Supplied data »
/-- The bytes of a ROLL (R927, R928). -/
def rollFrame (cur new : Bytes) (roll count : Nat) : Bytes :=
  let b : Bytes := [0xB1, 0] ++ beBytes 2 roll ++ beBytes 4 count ++ kwWrap cur new
  b ++ mac8 cur (0x72 :: b) ++ List.replicate 8 0

/-- The first write has been verified: the ROLL is sent (R393). -/
def rollSend (s : State) : State :=
  match s.start.roll with
  | none => s
  | some r =>
    let (n, s) := drawCount s
    let f := rollFrame ((curKey s).getD []) r.newKey (leAt (rec3 s) 2 2) n
    let s := s.onStart (fun x => { x with roll := some { r with frame := f, count := n, sent := 1, sentAt := s.clk.tb } })
    sendPartner (startCan s) (s.reg rSTART_TXID) f s

/-- PENDING is confirmed: the second write of R392. -/
def rollConfirm (r : RollRun) (s : State) : State :=
  let body := rec3Single s (kwWrap (wrapKey s) r.newKey) (rec3Ceil s)
  addJob [.record 3 body] [.rollEnd] fail1B (dropPartner (s.onStart (fun x => { x with roll := some { r with confirmed := true } })))

/-- A CHALLENGE while ROLL_ENGINE runs (R940 step 3, R942, R944, R946). -/
def rollChallenge (r : RollRun) (ch : Challenge) (s : State) : State :=
  let s := s.onStart (fun x => { x with chal := some { ch with used := true } })
  match challengeKey s ch.bytes with
  | none => if r.confirmed then s else replaced (dropPartner s)
  | some (pend, k) =>
    if r.confirmed || r.frame.isEmpty then s
    else if pend then rollConfirm r s
    else
      addJob [.record 3 (rec3Single s (kwWrap (wrapKey s) k) (rec3Ceil s))] [.done 0xC (doneW 5 0x18 0)] fail1B
        (dropPartner (s.onStart (fun x => { x with roll := some { r with confirmed := true } })))

/-- A ROLL_ACK whose KMAC verifies under PENDING confirms the roll; another is ignored. -/
def rollAck (bs : Bytes) (s : State) : State :=
  match s.start.roll with
  | none => s
  | some r =>
    if r.confirmed || r.frame.isEmpty then s
    else if mac8 r.newKey (0x73 :: bs.take 8 ++ beBytes 4 r.count) = slice bs 8 8 then rollConfirm r s else s

/-- The ROLL sent again, at most twice, 50 ms after the last one left. -/
def rollRepeat (s : State) : State :=
  match s.start.roll with
  | none => s
  | some r =>
    if r.confirmed || r.sent = 0 || 3 ≤ r.sent || s.clk.tb < r.sentAt + msTicks 50 then s
    else
      let s := s.onStart (fun x => { x with roll := some { r with sent := r.sent + 1, sentAt := s.clk.tb } })
      sendPartner (startCan s) (s.reg rSTART_TXID) r.frame (dropPartner s)

def rollTimeout (s : State) : State :=
  match s.start.roll with
  | none => s
  | some r =>
    if r.confirmed || r.sent < 3 || s.clk.tb < r.sentAt + msTicks 150 then s
    else startDone 5 0x18 0 (dropPartner s)

def execRollRepeat (s : State) : Out := .next (when s.timed rollRepeat s)
def execRollTimeout (s : State) : Out := .next (when s.timed rollTimeout s)

/-! ### Mating to the engine controller (R922, R923) -/

/-- The identifiers of PARAM are such as START_RXID holds. -/
def mateIdOk (w : Word) : Bool := bits w 30 29 = 0 && (bit w 31 || bits w 28 0 < 2048)

def mateParamOk (img : Bytes) : Bool :=
  paramZero img [0, 1, 2, 3, 4, 5, 6, 7, 8] && (slice img 0x10 24).all (fun b => b == 0) && imgParam img 8 1 ≤ 3 &&
  mateIdOk (wd (imgParam img 0 4)) && mateIdOk (wd (imgParam img 4 4))

/-- A MATE_OFFER frame. -/
def offerFrame (part : Nat) (coord : Bytes) : Bytes :=
  [0xD1, BitVec.ofNat 8 part] ++ List.replicate 6 0 ++ coord ++ List.replicate 8 0

def opMateEngine (img : Bytes) (s : State) : KRes KEnd :=
  (noKey img s).andThen (fun _ s =>
  (kcheck (mateParamOk img) 5 1 s).andThen (fun _ s =>
  (kscalar 8 s).andThen (fun d s =>
    let m : MateRun := ⟨wd (imgParam img 0 4), wd (imgParam img 4 4), imgParam img 8 1, d, none, none, s.clk.tb, none⟩
    let pub := pubOf d
    let s := s.onStart (fun x => { x with mate := some m })
    .ok .later (sendPartner m.can m.txid (offerFrame 1 (pub.drop 32)) (sendPartner m.can m.txid (offerFrame 0 (pub.take 32)) s)))))

/-- The partner's ephemeral key, when both of its frames have come. -/
def matePeer (m : MateRun) : Option Bytes :=
  match m.x, m.y with
  | some x, some y => some (x ++ y)
  | _, _ => none

def mateReply (bs : Bytes) (s : State) : State :=
  match s.start.mate with
  | none => s
  | some m =>
    if m.confirmed.isSome || 1 < leAt bs 1 1 then s
    else
      let m := { m with lastAt := s.clk.tb }
      let m := if leAt bs 1 1 = 0 then { m with x := some (slice bs 8 32) } else { m with y := some (slice bs 8 32) }
      let s := s.onStart (fun x => { x with mate := some m })
      if (matePeer m).any (fun p => !pubOk p) then startDone 5 6 0 s else s

/-- K of R922. -/
def mateKey (m : MateRun) : Option Bytes :=
  (matePeer m).bind (fun p => (ecdh m.scalar p).map (fun z => derive z [0x45, 0x4D, 0x41, 0x54] devIdBytes 16))

def mateConfirm (bs : Bytes) (s : State) : State :=
  match s.start.mate with
  | none => s
  | some m =>
    match m.confirmed, mateKey m with
    | none, some k =>
      if mac8 k (0x4D :: bs.take 8 ++ devIdBytes) = slice bs 8 8 then
        addJob [.record 3 (rec3Body 1 0 256 (kwWrap (wrapKey s) k) [] m.rxid m.txid m.can),
          .record 0 (modePayload true s.sys.lockCause (storedMatings s + 1))] [.mated, .mateEnd] fail1B
          (s.onStart (fun x => { x with mate := some { m with confirmed := some k, lastAt := s.clk.tb } }))
      else startDone 0xC 0x10 0 s
    | _, _ => s

/-- No frame arrived within 200 ms of its predecessor. -/
def mateTimeout (s : State) : State :=
  match s.start.mate with
  | none => s
  | some m =>
    if m.confirmed.isSome || s.clk.tb < m.lastAt + msTicks 200 then s
    else startDone 5 0x18 0 (dropPartner s)

def execMateFrameTimeout (s : State) : Out := .next (when s.timed mateTimeout s)

/-- Record 3 of a mating has been verified: START_CFG and the ID registers from it, and the counter below the CEIL of 256
that it holds. -/
def mateLoad (s : State) : State :=
  match s.start.mate with
  | none => s
  | some m =>
    let s := s.setReg rSTART_CFG (wd (fld 31 1 + m.can))
    ((s.setReg rSTART_RXID m.rxid).setReg rSTART_TXID m.txid).setReg rSTART_COUNT 0

/-- The mode record shows MATED 0x01, and SYS_MODE.MATED reads 1. -/
def mateEnd (s : State) : State := startDone 0 0 0 { s with sys := { s.sys with mated := true } }

/-! ### Frames of the engine controller (R927, R969) -/

/-- The controller and identifier on which the START block takes frames: START_CFG's, or those of a running mating. -/
def partnerPath (s : State) : Option (Nat × Word) :=
  match s.start.mate with
  | some m => some (m.can, m.rxid)
  | none => if s.rbit rSTART_CFG 31 then some (startCan s, s.reg rSTART_RXID) else none

def takeChallenge (bs : Bytes) (s : State) : State :=
  let ch : Challenge := ⟨bs, s.clk.tb, false⟩
  let s := (startEvent 0 s).onStart (fun x => { x with chal := some ch })
  match s.start.roll with
  | some r => rollChallenge r ch s
  | none => crankTry s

What the task asks »
Retype the portion of the data above that starts on the line with "(noKey img s).andThen (fun _ s =>" and finishes on the line with "let pub := pubOf d", including both of those lines.

Reply to the exercise »
  (noKey img s).andThen (fun _ s =>
  (kcheck (mateParamOk img) 5 1 s).andThen (fun _ s =>
  (kscalar 8 s).andThen (fun d s =>
    let m : MateRun := ⟨wd (imgParam img 0 4), wd (imgParam img 4 4), imgParam img 8 1, d, none, none, s.clk.tb, none⟩
    let pub := pubOf d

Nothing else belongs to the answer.